Словно какая-то мысль блеснула в глазах герцогини Германтской. Она потребовала, чтобы г. де Груши не утруждал себя присылкой фазанов. Подав знак лакею-жениху, с которым я разговаривал, выйдя из залы с картинами Эльстира:

— Пуллен, — сказала она, — вы сходите за фазанами господина графа и принесите их, — ведь, не правда ли, Груши, вы мне позволите сделать эту любезность. Мы не съедим дюжины фазанов вдвоем с Базеном.

— Если даже вы пришлете послезавтра, это не будет, поздно, — сказал г. Груши.



— Нет, я предпочитаю завтра, — настаивала герцогиня.

Пуллен побледнел; его свидание с невестой расстраивалось. Этого было достаточно для развлечения герцогини, которая считала важным, чтобы все ее поступки имели гуманный вид. — «Я знаю, что завтра ваш выходной день, — сказала она Пуллену, — но вам стоит только поменяться с Жоржем, который выйдет завтра и останется послезавтра».

Но послезавтра невеста Пуллена будет занята. Ему было совершенно безразлично, сможет ли он выйти в этот день. Когда Пуллен удалился, все стали хвалить доброту герцогини в обращении со слугами. — «Я просто обращаюсь с ними так, как хотела бы, чтобы обращались со мной». — «Вот именно! Как же им после этого не говорить, что у вас отличное место». — «Нет, это слишком. Но я думаю, что они меня очень любят. Этот немного раздражает, потому что он влюблен и считает долгом напускать на себя меланхолический вид».
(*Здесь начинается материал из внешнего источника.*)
-- ==== Sys2Proof/Machine/Cfg.lean ====
section
/-! DEFINITION. Configuration fields, transactions, the commit, and the Crook (R106 to R118, R124 to R126, R542). -/

namespace Sys2Proof.Machine

/-! ### Fields (R97, R98, R542) -/

/-- The field of an ID on this device. -/
def Dev.field (d : Dev) (id : Nat) : Option FieldInfo := fieldInfo d.pins.bifur id
/-- The fields that a condition across fields binds with this one. -/
def acrossIds (id : Nat) : List Nat :=
  let b := cfgBlock id
  let f := id % 0x100000
  if b = 0x012 ∧ 0x10 ≤ f ∧ f ≤ 0x12 then [0x10, 0x11, 0x12].map (cfgId b)
  else if b = 0x013 ∧ 1 ≤ f ∧ f ≤ 3 then [1, 2, 3].map (cfgId b)
  else if 0x600 ≤ b ∧ b ≤ 0x67F ∧ f = 2 then (List.range 128).map (fun k => cfgId (0x600 + k) 2)
  else if b = 7 ∧ 0x10 ≤ f ∧ f ≤ 0x13 then [0x10, 0x11, 0x12, 0x13].map (cfgId b)
  else if b = 7 ∧ 0x20 ≤ f ∧ f ≤ 0x2F then (List.range 16).map (fun k => cfgId b (0x20 + k))
  else []
/-- Bits of a 128-bit channel mask. -/
def maskOnes (m : Nat) : Nat := countOnes 128 m
/-- Channel dies a mask touches. -/
def maskDies (m : Nat) : List Nat := (List.range 4).filter (fun k => (m >>> (32 * k)) % 2 ^ 32 != 0)
/-- The condition across fields holds for the values a reader gives. -/
def acrossOk (get : Nat → Nat) (id : Nat) : Bool :=
  let b := cfgBlock id
  let f := id % 0x100000
  let g := fun k => get (cfgId b k)
  if b = 0x012 then decide (g 0x12 ≤ g 0x11) && decide (g 0x11 ≤ g 0x10)
  else if b = 0x013 then decide (g 1 < g 2) && decide (g 2 < g 3)
  else if 0x600 ≤ b then decide (((List.range 128).map (fun k => get (cfgId (0x600 + k) 2))).foldl (· + ·) 0 ≤ 16320)
  else if f < 0x20 then
    let a := g 0x10 + g 0x11 * 2 ^ 64
    let c := g 0x12 + g 0x13 * 2 ^ 64
    let size := fun m => decide (16 ≤ maskOnes m) && decide (maskOnes m ≤ 32)
    size a && size c && decide (a &&& c = 0) && !((maskDies a).any (maskDies c).contains)
  else
    let ms := (List.range 8).map (fun k => g (0x20 + 2 * k) + g (0x21 + 2 * k) * 2 ^ 64)
    (List.range 8).all (fun i => (List.range 8).all (fun j => i == j || decide (ms.getD i 0 &&& ms.getD j 0 = 0)))
/-- A value is outside a field's limits (R98, R304, R319, R542), given what the transaction has staged. -/
def Dev.outOfLimits (d : Dev) (staged : Tab Word) (i : FieldInfo) (id v : Nat) : Bool :=
  let b := cfgBlock id
  let f := id % 0x100000
  let get := fun k => if k = id then v else match staged.get? k with
    | some w => w.toNat
    | none => d.committed k
  decide (v < i.lo) || decide (i.hi < v)
    || (0x100 ≤ b && b ≤ 0x17F && f == 3 && (List.range 32).any (fun x => bitOf (d.committed id) x && !bitOf v x &&
          d.drove.droves.any (fun e => e.2.state != 7 && e.2.members.any (fun m => m.2.die == (b - 0x100) * 32 + x && m.2.mstate != 0))))
    || (b == 0x014 && 0x100 ≤ f && decide (v &&& (d.chan (f - 0x100)).diemap ≠ v))
    || (acrossIds id != [] && !acrossOk get id)

/-! ### Transactions (R99 to R101, R113, R114) -/

/-- The open transactions of a context, oldest first. -/
def CfgSt.openOf (c : CfgSt) (x : TxCtx) : List Txn := c.txns.filter (fun t => t.ctx == x && t.phase == TxPhase.opened)
/-- TXH of a context: its newest open transaction's handle, or 0. -/
def CfgSt.txh (c : CfgSt) (x : TxCtx) : Nat := (((c.openOf x).getLast?).map (fun t => t.handle)).getD 0
/-- A transaction by handle. -/
def Dev.txn (d : Dev) (h : Nat) : Option Txn := d.cfg.txns.find? (fun t => t.handle == h)
/-- Changes a transaction. -/
def Dev.modTxn (d : Dev) (h : Nat) (f : Txn → Txn) : Dev :=
  { d with cfg := { d.cfg with txns := d.cfg.txns.map (fun t => if t.handle = h then f t else t) } }
/-- Removes a transaction. -/
def Dev.dropTxn (d : Dev) (h : Nat) : Dev := { d with cfg := { d.cfg with txns := d.cfg.txns.filter (fun t => t.handle != h) } }
/-- The next handle after one: in sequence, skipping 0 and handles open, among the few that can be open. -/
def CfgSt.nextHandle (c : CfgSt) : Nat :=
  (((List.range 16).map (fun k => (c.lastHandle + k) % 65535 + 1)).find? (fun h => !c.txns.any (fun t => t.handle == h))).getD 1
/-- TXB: opens a transaction for a context; the handle, or 0 when eight are open. -/
def Dev.txBegin (d : Dev) (x : TxCtx) (ctrl : Option Nat) (budget : Nat) : Dev × Nat :=
  if 8 ≤ (d.cfg.txns.filter (fun t => t.phase == TxPhase.opened)).length then (d, 0)
  else
    let h := d.cfg.nextHandle
    let us := if budget = 0 then 10000 else Nat.min budget 1000000
    let t : Txn := { handle := h, ctx := x, ctrl := ctrl, pen := none, budgetUs := us, start := d.cfg.counter, staged := [], reads := [],
                     phase := .opened, order := 0, began := 0 }
    ({ d with cfg := { d.cfg with txns := d.cfg.txns ++ [t], lastHandle := h } }, h)
/-- Blocks a transaction touches. -/
def Txn.blocks (t : Txn) : List Nat := t.staged.foldl (fun l e => addOnce (cfgBlock e.1) l) []
/-- The class of a staged field. -/
def Dev.isQs (d : Dev) (id : Nat) : Bool := (d.field id).any (fun i => i.cls == FClass.qs)
/-- The field is persistent. -/
def Dev.isPs (d : Dev) (id : Nat) : Bool := (d.field id).any (fun i => i.ps)
/-- The commit needs the Crook (R125): it stages a PS field or a PWR field. -/
def Dev.needsCrook (d : Dev) (ids : List Nat) : Bool := ids.any (fun id => d.isPs id || cfgBlock id == 0x00A)
/-- The Crook allows the commit of a submitter; V firmware passes only while it is free. -/
def Dev.crookAllows (d : Dev) (ctrl : Option Nat) (ids : List Nat) : Bool :=
  !d.needsCrook ids || (match ctrl with
    | some c => d.holdsCrook c
    | none => d.crook.holder.isNone)
/-- Version of a field. -/
def Dev.version (d : Dev) (id : Nat) : Nat := d.cfg.versions.get 0 id

/-! ### Applying (R109 to R111, R116) -/

/-- Paddock whose state decides when a block applies its fields; none for blocks that apply at any time. -/
def blockPad (b : Nat) : Option Nat :=
  if 0x100 ≤ b ∧ b ≤ 0x17F then some (chanPad (b - 0x100))
  else if 0x010 ≤ b ∧ b ≤ 0x016 then some (corePad 4) else none
/-- The core that runs a block's work and is asked for its safe point on e9: a channel's Drover core, or Shepherd 3 for a policy. -/
def blockCore (b : Nat) : Option Nat :=
  if 0x100 ≤ b ∧ b ≤ 0x17F then some (droverOf (b - 0x100)) else if 0x010 ≤ b ∧ b ≤ 0x016 then some 4 else none
/-- The block can apply now. -/
def Dev.blockUp (d : Dev) (b : Nat) : Bool := match blockPad b with
  | some p => d.padOn p
  | none => true
/-- Member rebuilds for which a test holds are abandoned; their spare blocks are erased before any further use (R309, R313). -/
def Dev.dropPasses (d : Dev) (p : RebuildPass → Bool) : Dev :=
  let d1 := (d.drove.passes.filter p).foldl (fun d x => if d.dieFailed x.die then d else d.beginErase x.die x.grp x.serial) d
  { d1 with drove := { d1.drove with passes := d1.drove.passes.filter (fun x => !p x) } }
/-- A block runs with a new value of a field. -/
def Dev.applyField (d : Dev) (id v : Nat) : Dev :=
  let b := cfgBlock id
  let f := id % 0x100000
  let old := d.applied id
  let d1 := { d with cfg := { d.cfg with applied := d.cfg.applied.set id (BitVec.ofNat 64 v) } }
  if 0x100 ≤ b ∧ b ≤ 0x17F ∧ f = 3 then d1.failMaskApplied (b - 0x100) old v
  else if b = 0x014 ∧ 0x100 ≤ f then d1.dropPasses (fun x => x.die / 32 == f - 0x100 && bitOf old (x.die % 32) && !bitOf v (x.die % 32))
  else if b = 0x00A then d1.retarget
  else if b = 0x00B then d1.applyFioKeep
  else d1
/-- Applies every field of a table. -/
def Dev.applyAll (d : Dev) (t : Tab Word) : Dev := t.foldl (fun d e => d.applyField e.1 e.2.toNat) d
/-- A channel that is up trains at the new rate when a commit of MAX_RATE or EXT_ENABLE is applied, once for both (R188). That the training
passes is a choice (DESIGN CHOICE, assumption log 57). -/
def Dev.trainFor (d : Dev) (t : Tab Word) : Dev := t.foldl (fun d e =>
  let b := cfgBlock e.1
  let f := e.1 % 0x100000
  if 0x100 ≤ b ∧ b ≤ 0x17F ∧ (f = 1 ∨ (f = 2 ∧ (t.get? (cfgId b 1)).isNone)) ∧ (d.chan (b - 0x100)).up = true then d.trainChan (b - 0x100) 0 else d) d
/-- The fields of a table that belong to a block. -/
def ofBlock (t : Tab Word) (b : Nat) : Tab Word := t.filter (fun e => cfgBlock e.1 == b)
/-- Ends a TXC: the core that stalls in it gets the outcome and goes on; the outcome counters move (Table 4-5). -/
def Dev.endTxc (d : Dev) (h outcome : Nat) : Dev :=
  let d1 := (List.range 41).foldl (fun d c => match (d.core c).run with
    | .inTxc rd hh => if hh = h then d.modCore c (fun k =>
        { k.setReg rd (BitVec.ofNat 64 outcome) with pc := k.pc + 8, instret := k.instret + 1, run := .running }) else d
    | _ => d) (d.dropTxn h)
  { d1 with cfg := { d1.cfg with conflicts := sat 0xFFFF (d1.cfg.conflicts + bit (outcome == 1)),
                                 drains := sat 0xFFFF (d1.cfg.drains + bit (outcome == 2)) } }
/-- Step 8: with every block applied the commit ends. -/
def Dev.endIfApplied (d : Dev) (h : Nat) : Dev :=
  match d.txn h with
  | some t => if t.phase = .applying [] then d.endTxc h 0 else d
  | none => d
/-- A FAIL_MASK bit that is cleared: BEGIN records for every block of the die (R304). -/
def Dev.beginReturned (d : Dev) (id v : Nat) : Dev :=
  let b := cfgBlock id
  if 0x100 ≤ b ∧ b ≤ 0x17F ∧ id % 0x100000 = 3 then
    (List.range 32).foldl (fun d x =>
      let die := (b - 0x100) * 32 + x
      if bitOf (d.committed id) x && !bitOf v x then (List.range (d.dieGroups die)).foldl (fun d g => d.beginErase die g 0) d else d) d
  else d
/-- Steps 6 and 7: the counter and the versions rise, the values are committed; QS fields apply, LV fields become due. -/
def Dev.commitPoint (d : Dev) (t : Txn) : Dev :=
  let n := d.cfg.counter + 1
  let d0 := t.staged.foldl (fun d e => d.beginReturned e.1 e.2.toNat) d
  let d1 := { d0 with cfg := { d0.cfg with
    counter := n,
    versions := t.staged.foldl (fun (v : Tab Nat) (e : Nat × Word) => v.set e.1 n) d0.cfg.versions,
    committed := t.staged.foldl (fun (v : Tab Word) (e : Nat × Word) => v.set e.1 e.2) d0.cfg.committed } }
  let qs : Tab Word := t.staged.filter (fun e => d.isQs e.1)
  let lv : Tab Word := t.staged.filter (fun e => !d.isQs e.1)
  let blocks := lv.foldl (fun (l : List Nat) (e : Nat × Word) => addOnce (cfgBlock e.1) l) []
  let d2 := (d1.applyAll qs).trainFor qs
  let d3 := { d2 with cfg := { d2.cfg with due := d2.cfg.due ++ blocks.map (fun b => (b, ofBlock lv b, t.handle)) } }
  let d4 := blocks.foldl (fun d b => match blockCore b with
    | some c => d.raiseE9 c
    | none => d) d3
  (d4.modTxn t.handle (fun t => { t with phase := .applying (blocks.filter d.blockUp) })).endIfApplied t.handle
В эту минуту Пуллен вернулся. — «Действительно, — сказал г. де Груши, — вид у него невеселый. С ними надо быть добрым, но не чересчур». — «Признаюсь, я совсем не свирепая: вся его работа за целый день — сходить за вашими фазанами, сидеть дома, ничего не делая, и скушать свою долю». — «Многие желали бы быть на его месте», — заметил г. де Груши, ибо зависть слепа.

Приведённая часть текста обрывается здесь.